2.6. Genome Assembly of SMRT Sequencing Reads

The raw data were initially processed and evaluated through a primary analysis on a host computer before being transferred to a secondary analysis server via a local network. The data were analyzed using SMRTLink Portal v9.0 with a minimum predicted accuracy of 0.99. HiFi contig assembly was generated from HiFi reads using the HiFiasm [44,45] version 0.16.1-r37.

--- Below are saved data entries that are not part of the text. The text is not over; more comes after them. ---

-- ==== Sys2Proof/Laws/Ports.lean ====
section
/-! SUPPORT. No operation of the blocks reads a port unit: each commutes with a write of the three port units, and
so does the work of every owner but those that open, read or empty a window (R151). A request's owner runs after
its port has entered TAKING; by these lemmas its effect is that on the state the request finds. -/

namespace Sys2Proof.Machine

/-- The state with other port units. -/
def State.withPorts (s : State) (P : PerPort PortUnit) : State := { s with ports := P }

@[simp] theorem State.withPorts_opState (s : State) (P : PerPort PortUnit) : (s.withPorts P).opState = s.opState := rfl
@[simp] theorem State.withPorts_deviceSeconds (s : State) (P : PerPort PortUnit) : (s.withPorts P).deviceSeconds = s.deviceSeconds := rfl
@[simp] theorem State.withPorts_timers (s : State) (P : PerPort PortUnit) : (s.withPorts P).timers = s.timers := rfl
@[simp] theorem State.withPorts_bays (s : State) (P : PerPort PortUnit) : (s.withPorts P).bays = s.bays := rfl
@[simp] theorem State.withPorts_admission (s : State) (P : PerPort PortUnit) : (s.withPorts P).admission = s.admission := rfl
@[simp] theorem State.withPorts_tickets (s : State) (P : PerPort PortUnit) : (s.withPorts P).tickets = s.tickets := rfl
@[simp] theorem State.withPorts_ticketCounter (s : State) (P : PerPort PortUnit) : (s.withPorts P).ticketCounter = s.ticketCounter := rfl
@[simp] theorem State.withPorts_pools (s : State) (P : PerPort PortUnit) : (s.withPorts P).pools = s.pools := rfl
@[simp] theorem State.withPorts_booking (s : State) (P : PerPort PortUnit) : (s.withPorts P).booking = s.booking := rfl
@[simp] theorem State.withPorts_power (s : State) (P : PerPort PortUnit) : (s.withPorts P).power = s.power := rfl
@[simp] theorem State.withPorts_bus (s : State) (P : PerPort PortUnit) : (s.withPorts P).bus = s.bus := rfl
@[simp] theorem State.withPorts_ports (s : State) (P : PerPort PortUnit) : (s.withPorts P).ports = P := rfl
@[simp] theorem State.withPorts_queues (s : State) (P : PerPort PortUnit) : (s.withPorts P).queues = s.queues := rfl
@[simp] theorem State.withPorts_pending (s : State) (P : PerPort PortUnit) : (s.withPorts P).pending = s.pending := rfl
@[simp] theorem State.withPorts_bay (s : State) (P : PerPort PortUnit) (b : BayNo) : (s.withPorts P).bay b = s.bay b := rfl
@[simp] theorem State.withPorts_pool (s : State) (P : PerPort PortUnit) (q : PoolNo) : (s.withPorts P).pool q = s.pool q := rfl
@[simp] theorem State.withPorts_bookings (s : State) (P : PerPort PortUnit) (b : BayNo) : (s.withPorts P).bookings b = s.bookings b := rfl
@[simp] theorem State.withPorts_setpoint (s : State) (P : PerPort PortUnit) (b : BayNo) : (s.withPorts P).setpoint b = s.setpoint b := rfl
@[simp] theorem State.withPorts_link (s : State) (P : PerPort PortUnit) (b : BayNo) : (s.withPorts P).link b = s.link b := rfl
@[simp] theorem State.withPorts_queue (s : State) (P : PerPort PortUnit) (p : Port) : (s.withPorts P).queue p = s.queue p := rfl
@[simp] theorem State.withPorts_ticket_find (s : State) (P : PerPort PortUnit) (n : Nat) : (s.withPorts P).ticket? n = s.ticket? n := rfl
@[simp] theorem State.withPorts_rankOf (s : State) (P : PerPort PortUnit) (n : Nat) : (s.withPorts P).rankOf n = s.rankOf n := rfl
@[simp] theorem State.withPorts_eligible (s : State) (P : PerPort PortUnit) (b : BayNo) (t : Ticket) : (s.withPorts P).eligible b t = s.eligible b t := rfl
@[simp] theorem State.withPorts_rotation (s : State) (P : PerPort PortUnit) (q : PoolNo) : (s.withPorts P).rotation q = s.rotation q := rfl
@[simp] theorem State.withPorts_poolBays (s : State) (P : PerPort PortUnit) (q : PoolNo) : (s.withPorts P).poolBays q = s.poolBays q := rfl
@[simp] theorem State.withPorts_linkLost (s : State) (P : PerPort PortUnit) (b : BayNo) : (s.withPorts P).linkLost b = s.linkLost b := rfl
@[simp] theorem State.withPorts_deadline (s : State) (P : PerPort PortUnit) (n : Nat) : (s.withPorts P).deadline n = s.deadline n := rfl
@[simp] theorem State.withPorts_reached (s : State) (P : PerPort PortUnit) (d : Seconds) : (s.withPorts P).reached d = s.reached d := rfl
@[simp] theorem State.isDue_withPorts (s : State) (P : PerPort PortUnit) (d : Option Seconds) :
    (s.withPorts P).isDue d = s.isDue d := by
  cases d <;> rfl
@[simp] theorem State.withPorts_offset (s : State) (P : PerPort PortUnit) (k : Booking) : (s.withPorts P).offset k = s.offset k := rfl
@[simp] theorem State.withPorts_nextTicket (s : State) (P : PerPort PortUnit)  : (s.withPorts P).nextTicket  = s.nextTicket  := rfl
@[simp] theorem State.withPorts_tableRoom (s : State) (P : PerPort PortUnit)  : (s.withPorts P).tableRoom  = s.tableRoom  := rfl
@[simp] theorem State.withPorts_queueRoom (s : State) (P : PerPort PortUnit) (q : PoolNo) : (s.withPorts P).queueRoom q = s.queueRoom q := rfl
@[simp] theorem State.withPorts_firstEligible (s : State) (P : PerPort PortUnit) (b : BayNo) (l : List Nat) : (s.withPorts P).firstEligible b l = s.firstEligible b l := rfl
@[simp] theorem State.withPorts_claimPool (s : State) (P : PerPort PortUnit) (b : BayNo) : (s.withPorts P).claimPool b = s.claimPool b := rfl
@[simp] theorem State.withPorts_requeueRoom (s : State) (P : PerPort PortUnit) (b : BayNo) : (s.withPorts P).requeueRoom b = s.requeueRoom b := rfl
@[simp] theorem State.withPorts_bayNotice (s : State) (P : PerPort PortUnit) (b : BayNo) : (s.withPorts P).bayNotice b = s.bayNotice b := rfl
@[simp] theorem State.withPorts_sessionClass (s : State) (P : PerPort PortUnit) (n : Nat) : (s.withPorts P).sessionClass n = s.sessionClass n := rfl
@[simp] theorem State.withPorts_openedBay (s : State) (P : PerPort PortUnit) (b : BayNo) (n : Nat) : (s.withPorts P).openedBay b n = s.openedBay b n := rfl
@[simp] theorem State.withPorts_autoTicket (s : State) (P : PerPort PortUnit) (b : BayNo) : (s.withPorts P).autoTicket b = s.autoTicket b := rfl
@[simp] theorem State.withPorts_duration (s : State) (P : PerPort PortUnit) (k : Session) : (s.withPorts P).duration k = s.duration k := rfl
@[simp] theorem State.withPorts_position (s : State) (P : PerPort PortUnit) (q : PoolNo) (n : Nat) : (s.withPorts P).position q n = s.position q n := rfl
@[simp] theorem State.withPorts_participants (s : State) (P : PerPort PortUnit)  : (s.withPorts P).participants  = s.participants  := rfl
@[simp] theorem State.withPorts_targets (s : State) (P : PerPort PortUnit)  : (s.withPorts P).targets  = s.targets  := rfl
@[simp] theorem State.withPorts_due (s : State) (P : PerPort PortUnit) (b : BayNo) : (s.withPorts P).due b = s.due b := rfl
@[simp] theorem State.withPorts_bookedTicket (s : State) (P : PerPort PortUnit) (b : BayNo) (k : Booking) : (s.withPorts P).bookedTicket b k = s.bookedTicket b k := rfl
@[simp] theorem State.withPorts_grantBay (s : State) (P : PerPort PortUnit) (t : Ticket) : (s.withPorts P).grantBay t = s.grantBay t := rfl
@[simp] theorem State.withPorts_heldElsewhere (s : State) (P : PerPort PortUnit) (b : BayNo) (n : Nat) : (s.withPorts P).heldElsewhere b n = s.heldElsewhere b n := rfl
@[simp] theorem State.withPorts_earlyBooking (s : State) (P : PerPort PortUnit) (b : BayNo) (n : Nat) : (s.withPorts P).earlyBooking b n = s.earlyBooking b n := rfl
@[simp] theorem State.withPorts_lamp (s : State) (P : PerPort PortUnit) (b : BayNo) : (s.withPorts P).lamp b = s.lamp b := rfl
@[simp] theorem State.withPorts_listenDue (s : State) (P : PerPort PortUnit)  : (s.withPorts P).listenDue  = s.listenDue  := rfl
@[simp] theorem State.withPorts_listening (s : State) (P : PerPort PortUnit)  : (s.withPorts P).listening  = s.listening  := rfl
@[simp] theorem State.withPorts_closeKind (s : State) (P : PerPort PortUnit)  : (s.withPorts P).closeKind  = s.closeKind  := rfl
@[simp] theorem State.withPorts_slotCommand (s : State) (P : PerPort PortUnit) (b : BayNo) : (s.withPorts P).slotCommand b = s.slotCommand b := rfl
@[simp] theorem State.withPorts_enrolledBay (s : State) (P : PerPort PortUnit) (x : Byte) : (s.withPorts P).enrolledBay x = s.enrolledBay x := rfl
@[simp] theorem State.withPorts_configuredPool (s : State) (P : PerPort PortUnit) (x : Byte) : (s.withPorts P).configuredPool x = s.configuredPool x := rfl
@[simp] theorem State.withPorts_ownTicket (s : State) (P : PerPort PortUnit) (p : Port) (n : Nat) : (s.withPorts P).ownTicket p n = s.ownTicket p n := rfl
@[simp] theorem State.withPorts_walkIn (s : State) (P : PerPort PortUnit) (p : Port) (q : PoolNo) (n : Nat) (c : Priority) : (s.withPorts P).walkIn p q n c = s.walkIn p q n c := rfl
@[simp] theorem State.withPorts_openOffer (s : State) (P : PerPort PortUnit) (p : Port) (n : Nat) (x : Byte) : (s.withPorts P).openOffer p n x = s.openOffer p n x := rfl
@[simp] theorem State.withPorts_ownBooking (s : State) (P : PerPort PortUnit) (p : Port) (n : Nat) : (s.withPorts P).ownBooking p n = s.ownBooking p n := rfl
@[simp] theorem State.withPorts_bookRefusal (s : State) (P : PerPort PortUnit) (p : Port) (b : BayNo) (x : SlotNo) (n : Nat) : (s.withPorts P).bookRefusal p b x n = s.bookRefusal p b x n := rfl
@[simp] theorem State.withPorts_newBooking (s : State) (P : PerPort PortUnit) (p : Port) (x : SlotNo) (n : Nat) (c : Priority) : (s.withPorts P).newBooking p x n c = s.newBooking p x n c := rfl
@[simp] theorem State.withPorts_firstOutside (s : State) (P : PerPort PortUnit) (x : SlotNo) : (s.withPorts P).firstOutside x = s.firstOutside x := rfl
@[simp] theorem State.withPorts_offending (s : State) (P : PerPort PortUnit)  : (s.withPorts P).offending  = s.offending  := rfl
@[simp] theorem State.withPorts_bayFields (s : State) (P : PerPort PortUnit) (b : BayNo) : (s.withPorts P).bayFields b = s.bayFields b := rfl
@[simp] theorem State.withPorts_ticketFields (s : State) (P : PerPort PortUnit) (t : Ticket) : (s.withPorts P).ticketFields t = s.ticketFields t := rfl
@[simp] theorem State.withPorts_poolFields (s : State) (P : PerPort PortUnit) (q : PoolNo) : (s.withPorts P).poolFields q = s.poolFields q := rfl
@[simp] theorem State.withPorts_listedFields (s : State) (P : PerPort PortUnit) (k : Booking) : (s.withPorts P).listedFields k = s.listedFields k := rfl
@[simp] theorem State.withPorts_bookingFields (s : State) (P : PerPort PortUnit) (b : BayNo) (k : Booking) : (s.withPorts P).bookingFields b k = s.bookingFields b k := rfl
@[simp] theorem State.withPorts_powerFields (s : State) (P : PerPort PortUnit)  : (s.withPorts P).powerFields  = s.powerFields  := rfl
@[simp] theorem State.withPorts_setpointFields (s : State) (P : PerPort PortUnit) (b : BayNo) : (s.withPorts P).setpointFields b = s.setpointFields b := rfl
@[simp] theorem State.withPorts_generalFields (s : State) (P : PerPort PortUnit)  : (s.withPorts P).generalFields  = s.generalFields  := rfl
@[simp] theorem State.withPorts_bookSize (s : State) (P : PerPort PortUnit)  : (s.withPorts P).bookSize  = s.bookSize  := rfl
@[simp] theorem State.withPorts_enrolledBays (s : State) (P : PerPort PortUnit)  : (s.withPorts P).enrolledBays  = s.enrolledBays  := rfl
@[simp] theorem State.withPorts_summary (s : State) (P : PerPort PortUnit) (b : BayNo) (w : Bool) : (s.withPorts P).summary b w = s.summary b w := rfl
@[simp] theorem State.setBay_withPorts (s : State) (P : PerPort PortUnit) (b : BayNo) (x : Bay) : (s.withPorts P).setBay b x = (s.setBay b x).withPorts P := rfl
@[simp] theorem State.setPool_withPorts (s : State) (P : PerPort PortUnit) (q : PoolNo) (x : Pool) : (s.withPorts P).setPool q x = (s.setPool q x).withPorts P := rfl
@[simp] theorem State.setBookings_withPorts (s : State) (P : PerPort PortUnit) (b : BayNo) (l : List Booking) : (s.withPorts P).setBookings b l = (s.setBookings b l).withPorts P := rfl
@[simp] theorem State.setSetpoint_withPorts (s : State) (P : PerPort PortUnit) (b : BayNo) (x : Setpoint) : (s.withPorts P).setSetpoint b x = (s.setSetpoint b x).withPorts P := rfl
@[simp] theorem State.setLink_withPorts (s : State) (P : PerPort PortUnit) (b : BayNo) (x : LinkRecord) : (s.withPorts P).setLink b x = (s.setLink b x).withPorts P := rfl
@[simp] theorem State.setQueue_withPorts (s : State) (P : PerPort PortUnit) (p : Port) (x : NoticeQueue) : (s.withPorts P).setQueue p x = (s.setQueue p x).withPorts P := rfl
@[simp] theorem State.modTicket_withPorts (s : State) (P : PerPort PortUnit) (n : Nat) (f : Ticket → Ticket) : (s.withPorts P).modTicket n f = (s.modTicket n f).withPorts P := rfl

2.7. Hybrid Scaffold Assembly

Scaffolds constructed from Bionano data were combined with the HiFiasm contigs through Bionano Access version 1.7 on the Bionano platform to create super scaffolds assembly with parameters “Resolve Conflicts” and “Trim Overlapping Sequence = On” selected [38]. Conflicts between the assembly and optical maps were automatically resolved in favor of the optical maps. Later, a second round of super scaffolding was performed between the output of the hybrid process and the consensus optical map from the DLE-1 restriction enzyme [25,27,46]. The resulting hybrid scaffold assembly was termed super scaffolds.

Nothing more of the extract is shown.